First of all, thanks for the gratuitous negative feedback. Now if only YOU had bothered to read his first post, you'd know that he's complaining about tuning stability of a licensed Floyd on a guitar he already has. And that's precisely the reason he's asking about licensed Floyds in preparation for his next guitar. So it's certainly reasonable to ask him about his current Floyd-equipped guitar to see if there's anything he overlooked that can affect its tuning stability.


----------



## Daemoniac (Feb 3, 2009)

Panterica said:


> OFR7 > Kahler > Ibanez
> thats it



I dunno dude, i've heard bad things about the Kahler systems, and honestly the design looks stupid... there's too much pressure on the ball end of the string, unless theres something major im missing... id give Kahler a miss 



sevenstringj said:


> First of all, thanks for the gratuitous negative feedback.



Grow up dude.


----------



## Shannon (Feb 3, 2009)

To the derailers....
Chill.

Resume back on topic. Thank you.


----------



## caughtinamosh (Feb 4, 2009)

All derailing sorted out .

I believe the seven string Kahler vibratos have screws that essentially turn them into hardtails, yes? This would be really handy for me, as I love the bridge on the Ibanez MTM2 - a locking vibrato without the vibrato.

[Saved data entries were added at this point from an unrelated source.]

/-- The reset state over legal straps has the invariant (R47, R351). -/
theorem inv_resetFrom {c : Cfg} (hc : c.wf = true) (btnN aux : Bool) : Inv (State.resetFrom c btnN aux) :=
  (inv_iff _).2 ⟨clockOk_resetFrom hc btnN aux, displayOk_resetFrom c btnN aux, modesOk_resetFrom c btnN aux,
    timersOk_resetFrom hc btnN aux, countersOk_resetFrom hc btnN aux⟩

/-- Settles O58: a step is one operation on a state with the same registers, and every operation keeps the invariant. -/
theorem stepsKeepTheInvariant : Obligations.StepsKeepTheInvariant := by
  intro s t hs h
  obtain ⟨i, sc, ins, hi⟩ := step_next h
  exact exec_inv (s := { s with sched := sc, inputs := ins }) hs hi

/-- Settles O57: the reset state over legal straps has the invariant, and power-on answers it exactly for legal straps. -/
theorem powerOnEstablishesInvariant : Obligations.PowerOnEstablishesInvariant := by
  refine ⟨inv_resetFrom (by decide) true false, fun c btnN aux => ⟨fun hc => ?_, fun hc => ?_⟩⟩
  · exact ⟨State.resetFrom c btnN aux, by simp [powerOn, hc], inv_resetFrom hc btnN aux, rfl, rfl, rfl⟩
  · simp [powerOn, hc]

end Sys2Proof.Machine
end

section
/-! SUPPORT. Who writes TimeOfDay, the configuration and the output ports (R40, R80). -/
namespace Sys2Proof.Machine

/-- The registers of TimeOfDay. -/
def State.timeRegs (s : State) : BitVec 6 × BitVec 6 × BitVec 5 := (s.sec, s.min, s.hr)

/-- The display lines. -/
def State.displayLines (s : State) : SegN × BitVec 4 × Bool := (s.segN, s.dig, s.colonN)

/-- The operations other than RESET that drive the LED. -/
def ledWriters : List Instr := [.shwBegin, .exitOff, .ledBegin, .ledLoop]

/-- What the ownership table R80 lets operation i change between s and t, for every i but RESET. -/
structure OnlyOwnersWrite (i : Instr) (s t : State) : Prop where
  cfg_eq : t.cfg = s.cfg
  straps_eq : t.straps = s.straps
  time_eq : i ≠ .irqTick → i ≠ .setMut → t.timeRegs = s.timeRegs
  lines_eq : i ≠ .ddOn → i ≠ .ddOff → t.displayLines = s.displayLines
  led_eq : i ∉ ledWriters → t.led = s.led

/-- A held operation writes nothing. -/
theorem OnlyOwnersWrite.held (i : Instr) (s : State) : OnlyOwnersWrite i s s :=
  ⟨rfl, rfl, fun _ _ => rfl, fun _ _ => rfl, fun _ => rfl⟩

/-- MAIN's steps write these registers in SET_MUT, DD_ON, DD_OFF and the four drivers of the LED only. -/
theorem main_onlyOwnersWrite {i : Instr} {p : Phase} {s t : State} (hp : mainPhase i = some p) (h : exec i s = .next t) :
    OnlyOwnersWrite i s t := by
  cases i with
  | setMut =>
    exact mainStep_keeps h (.held _ s) fun _ _ => ⟨rfl, rfl, fun _ hi => absurd rfl hi, fun _ _ => rfl, fun _ => rfl⟩
  | ddOn =>
    exact mainStep_keeps h (.held _ s) fun _ _ => ⟨rfl, rfl, fun _ _ => rfl, fun hi => absurd rfl hi, fun _ => rfl⟩
  | ddOff =>
    refine mainStep_keeps h (.held _ s) fun _ _ => ?_
    split_ifs <;> exact ⟨rfl, rfl, fun _ _ => rfl, fun _ hi => absurd rfl hi, fun _ => rfl⟩
  | shwBegin | exitOff | ledBegin =>
    exact mainStep_keeps h (.held _ s) fun _ _ =>
      ⟨rfl, rfl, fun _ _ => rfl, fun _ _ => rfl, fun hi => absurd (by decide) hi⟩
  | ledLoop =>
    refine mainStep_keeps h (.held _ s) fun _ _ => ?_
    split_ifs <;> exact ⟨rfl, rfl, fun _ _ => rfl, fun _ _ => rfl, fun hi => absurd (by decide) hi⟩
  | slpEval | shwHead | shwPoll | shwExpire | setHead | setBlink | setPoll | bootHead | bootFrame =>
    refine mainStep_keeps h (.held _ s) fun _ _ => ?_
    split_ifs <;> exact ⟨rfl, rfl, fun _ _ => rfl, fun _ _ => rfl, fun _ => rfl⟩
  | shwDb0 | shwDb1 | shwDb2 | shwDark | shwDarkw | setBegin | setBdark | setBdarkw | setLock | setUnlock | setAcc
  | ledDb0 | ledDb1 | ledDb2 | ledExit | rnSnap | rgLoad | ddHold | bootDark | bootDarkw =>
    exact mainStep_keeps h (.held _ s) fun _ _ => ⟨rfl, rfl, fun _ _ => rfl, fun _ _ => rfl, fun _ => rfl⟩
  | _ => cases hp

/-- Every operation but RESET respects the ownership table: of the handlers IRQ_TICK alone writes TimeOfDay, and no event of the
environment writes any of its registers (R80). -/
theorem exec_onlyOwnersWrite {i : Instr} {s t : State} (hi : i ≠ .reset) (h : exec i s = .next t) : OnlyOwnersWrite i s t := by
  rcases exec_cases h with heq | ⟨dt, -, rfl⟩ | ⟨p, hp⟩ | rfl | rfl | rfl | rfl
  · rw [heq]; exact ⟨rfl, rfl, fun _ _ => rfl, fun _ _ => rfl, fun _ => rfl⟩
  · rw [advanceBy_eq_withInputs]; exact ⟨rfl, rfl, fun _ _ => rfl, fun _ _ => rfl, fun _ => rfl⟩
  · exact main_onlyOwnersWrite hp h
  · exact handlerStep_keeps h (.held _ s) ⟨rfl, rfl, fun hne => absurd rfl hne, fun _ _ => rfl, fun _ => rfl⟩
  · exact handlerStep_keeps h (.held _ s) ⟨rfl, rfl, fun _ _ => rfl, fun _ _ => rfl, fun _ => rfl⟩
  · exact handlerStep_keeps h (.held _ s) ⟨rfl, rfl, fun _ _ => rfl, fun _ _ => rfl, fun _ => rfl⟩
  · exact absurd rfl hi

/-- A SET_MUT that changes the state runs inside the bracket (R81, R232). -/
theorem tickMask_of_setMut_changes {s t : State} (hm : MaskOk s) (h : exec .setMut s = .next t) (hne : t ≠ s) :
    s.tickMask = true := by
  obtain ⟨-, hp, -, -⟩ | ⟨-, heq⟩ := mainStep_cases h
  · rw [hm, hp]; rfl
  · exact absurd heq hne

/-- Settles O51: the ownership table leaves IRQ_TICK and SET_MUT as TimeOfDay's writers, and SET_MUT runs in the bracket only. -/
theorem timeAndConfigOwnership : Obligations.TimeAndConfigOwnership := by
  intro i s t hm h hi
  have hown := exec_onlyOwnersWrite hi h
  refine ⟨hown.cfg_eq, hown.straps_eq, fun hchange => ?_⟩
  have htime : t.timeRegs ≠ s.timeRegs := by
    simpa [State.timeRegs, Prod.ext_iff, imp_iff_not_or] using hchange
  by_cases htick : i = .irqTick
  · exact .inl htick
  · by_cases hmut : i = .setMut
    · subst hmut
      exact .inr ⟨rfl, tickMask_of_setMut_changes hm h fun heq => htime (by rw [heq])⟩
    · exact absurd (hown.time_eq htick hmut) htime

/-- Settles O52: the ownership table names the drivers of the display lines and of the LED, beside RESET. -/
theorem outputOwnership : Obligations.OutputOwnership := by
  intro i s t h
  by_cases hi : i = .reset
  · simp [hi]
  · have hown := exec_onlyOwnersWrite hi h
    constructor
    · intro hchange
      have hlines : t.displayLines ≠ s.displayLines := by
        simpa [State.displayLines, Prod.ext_iff, imp_iff_not_or] using hchange
      by_contra hno
      obtain ⟨hon, hoff, -⟩ : i ≠ .ddOn ∧ i ≠ .ddOff ∧ i ≠ .reset := by simpa using hno
      exact hlines (hown.lines_eq hon hoff)
    · intro hchange
      have hwriter : i ∈ ledWriters := by_contra fun hno => hchange (hown.led_eq hno)
      simpa [ledWriters, hi] using hwriter

end Sys2Proof.Machine
end

section
/-! SUPPORT. The exclusion bracket from SET_LOCK to SET_UNLOCK, and a tick that fires inside it (R81, R82). -/
namespace Sys2Proof.Machine

/-- The list of steps goes on from the next state of its first one. -/
theorem execAll_cons {i : Instr} {s t : State} (h : exec i s = .next t) (is : List Instr) :
    execAll (i :: is) s = execAll is t := by
  simp only [execAll, h]

/-- An enabled handler takes its interrupt (R310 to R313). -/
theorem handlerStep_taken {n : Nat} {s : State} (h : s.irqEnabled n = true) (body : State → State) :
    handlerStep n body s = .next { (body s).clearPending n with halt := false } := by
  simp only [handlerStep, takeWhen, h, if_true]
  rfl

/-- A handler that is not enabled changes nothing (log 3). -/
theorem handlerStep_held {n : Nat} {s : State} (h : s.irqEnabled n = false) (body : State → State) :
    handlerStep n body s = .next s := by
  simp only [handlerStep, takeWhen, h, Bool.false_eq_true, if_false]

/-- The tick's handler is enabled while a tick is pending and TICK_MASK is 0 (R37, R310). -/
theorem irqEnabled_tick (s : State) : s.irqEnabled 0 = (s.ip.getLsbD 0 && !s.tickMask) := rfl

/-- TICK_MASK holds the tick's handler (R37). -/
theorem irqEnabled_tick_of_masked {s : State} (h : s.tickMask = true) : s.irqEnabled 0 = false := by
  simp [irqEnabled_tick, h]

/-- Writing a time of day and reading it back: its fields fit the registers (R23, R76). -/
theorem setTime_time_of_timeOfDayOk {s : State} {t : Time} {mode12 : Bool} (h : timeOfDayOk mode12 t = true) :
    (s.setTime t).time = t := by
  obtain ⟨hsec, hmin, hhr⟩ := (timeOfDayOk_iff _ _).1 h
  exact setTime_time (by omega) (by omega) (by split_ifs at hhr <;> omega)

/-- The time SET_MUT writes: the increment, or the jump once HOLD has reached the threshold (R232). -/
def State.changedTime (s : State) : Time :=
  if s.hold.toNat < s.cfg.accelCycles.toNat then incFn s.cfg s.time else jumpFn s.cfg s.time

/-- SET_MUT's time comes from NORMALIZE (R176, R177). -/
theorem timeOfDayOk_changedTime (s : State) : timeOfDayOk s.cfg.mode12 s.changedTime = true := by
  unfold State.changedTime
  split_ifs <;> exact timeOfDayOk_normalize _ _

/-- SET_LOCK's effect (R231). -/
def State.lockTick (s : State) : State := { s with tickMask := true }.goto phSetMut

/-- SET_MUT's effect (R232). -/
def State.mutateTime (s : State) : State := (s.setTime s.changedTime).goto phSetUnlock

/-- SET_UNLOCK's effect (R233). -/
def State.unlockTick (s : State) : State := { s with tickMask := false }.goto phSetAcc

/-- The effect of an ADVANCE that reaches the tick boundary with no tick pending (R309, R321). -/
def State.fireTick (s : State) (dt : Nat) : State := { s.passTime dt with tcnt := 0 }.setPending srcTick

/-- IRQ_TICK's effect (R310). -/
def State.serveTick (s : State) : State := { (s.setTime (tickFn s.cfg s.time)).clearPending srcTick with halt := false }

/-- SET_LOCK where MAIN stands at it. -/
theorem exec_setLock {s : State} (h : MainAt 0x16 s) : exec .setLock s = .next s.lockTick := by
  obtain ⟨hh, hp⟩ := h
  exact mainStep_taken hh hp rfl _

/-- SET_MUT where MAIN stands at it. -/
theorem exec_setMut {s : State} (h : MainAt 0x17 s) : exec .setMut s = .next s.mutateTime := by
  obtain ⟨hh, hp⟩ := h
  exact mainStep_taken hh hp rfl _

/-- SET_UNLOCK where MAIN stands at it. -/
theorem exec_setUnlock {s : State} (h : MainAt 0x18 s) : exec .setUnlock s = .next s.unlockTick := by
  obtain ⟨hh, hp⟩ := h
  exact mainStep_taken hh hp rfl _

/-- A masked IRQ_TICK is held (R37; log 3). -/
theorem exec_irqTick_of_masked {s : State} (h : s.tickMask = true) : exec .irqTick s = .next s :=
  handlerStep_held (irqEnabled_tick_of_masked h) _

/-- An enabled IRQ_TICK is taken (R310). -/
theorem exec_irqTick_of_enabled {s : State} (h : s.irqEnabled 0 = true) : exec .irqTick s = .next s.serveTick :=
  handlerStep_taken h _

/-- IRQ_TICK adds the period to the time it finds (R310). -/
theorem serveTick_time (s : State) : s.serveTick.time = tickFn s.cfg s.time :=
  setTime_time_of_timeOfDayOk (s := s) (timeOfDayOk_tickFn s.cfg s.time)

/-- IRQ_TICK clears its pending bit (R310). -/
theorem serveTick_ip (s : State) : s.serveTick.ip.getLsbD 0 = false := by
  simp [State.serveTick, ipBit, srcTick]

/-- A positive ADVANCE up to the boundary fires the tick. -/
theorem exec_advance_fireTick {s : State} {dt : Nat} (hip : s.ip.getLsbD 0 = false) (hdt : 1 ≤ dt)
    (hb : s.tcnt.toNat + dt = s.cfg.periodUs) : exec (.advance dt) s = .next (s.fireTick dt) := by
  have henabled : s.advanceEnabled dt = true := (advanceEnabled_iff s dt).2 ⟨hdt, hb.le⟩
  have heffect : s.advanceBy dt = s.fireTick dt := by
    obtain ⟨-, h⟩ | ⟨hne, -⟩ := advanceBy_cases s dt
    · obtain ⟨hpend, -⟩ | ⟨-, hraise⟩ := tickRaise_cases { s.passTime dt with tcnt := 0 }
      · exact absurd (hip.symm.trans hpend) (by decide)
      · exact h.trans hraise
    · exact absurd hb hne
  calc exec (.advance dt) s = takeWhen (s.advanceEnabled dt) (s.advanceBy dt) s := rfl
    _ = .next (s.fireTick dt) := by rw [takeWhen_eq_next, henabled, if_pos rfl, heffect]

/-- A fired tick is pending. -/
theorem fireTick_ip (s : State) (dt : Nat) : (s.fireTick dt).ip.getLsbD 0 = true := by
  simp [State.fireTick, ipBit, srcTick]

/-- The state at SET_UNLOCK, whichever of SET_MUT and the tick came first: they write different registers. -/
def State.atUnlock (s : State) (dt : Nat) : State := (s.lockTick.mutateTime).fireTick dt

/-- The tick before SET_MUT: both times IRQ_TICK is held. -/
theorem execAll_tick_before_setMut {s : State} {dt : Nat} (hs : MainAt 0x16 s) (hip : s.ip.getLsbD 0 = false) (hdt : 1 ≤ dt)
    (hb : s.tcnt.toNat + dt = s.cfg.periodUs) :
    execAll [.setLock, .advance dt, .irqTick, .setMut, .irqTick] s = .next (s.atUnlock dt) := by
  have hmut : MainAt 0x17 (s.lockTick.fireTick dt) := ⟨hs.1, rfl⟩
  rw [execAll_cons (exec_setLock hs), execAll_cons (exec_advance_fireTick (s := s.lockTick) hip hdt hb),
    execAll_cons (exec_irqTick_of_masked rfl), execAll_cons (exec_setMut hmut), execAll_cons (exec_irqTick_of_masked rfl)]
  rfl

Floyd Rose don't offer anything similar to this, no?


----------



## Masadar (Feb 4, 2009)

If the guitar im building is going to have 27 frets on it does that change what bridge can be used?


----------



## djpharoah (Feb 4, 2009)

^ Nope.


----------



## Elysian (Feb 4, 2009)

the Graphtech LB63 saddles are NOT a direct retrofit to the OFR7, mike sherman did a thread on this on mg.org, it takes a LOT of milling to get them to fit, as well as mill work to make the slots under the saddle for the piezo wiring to go through. right now it seems the best bet for going piezo is the LR Baggs stuff, though i'm curious if you couldn't mate their piezo elements with a graphtech preamp, that might be something worth checking out.


----------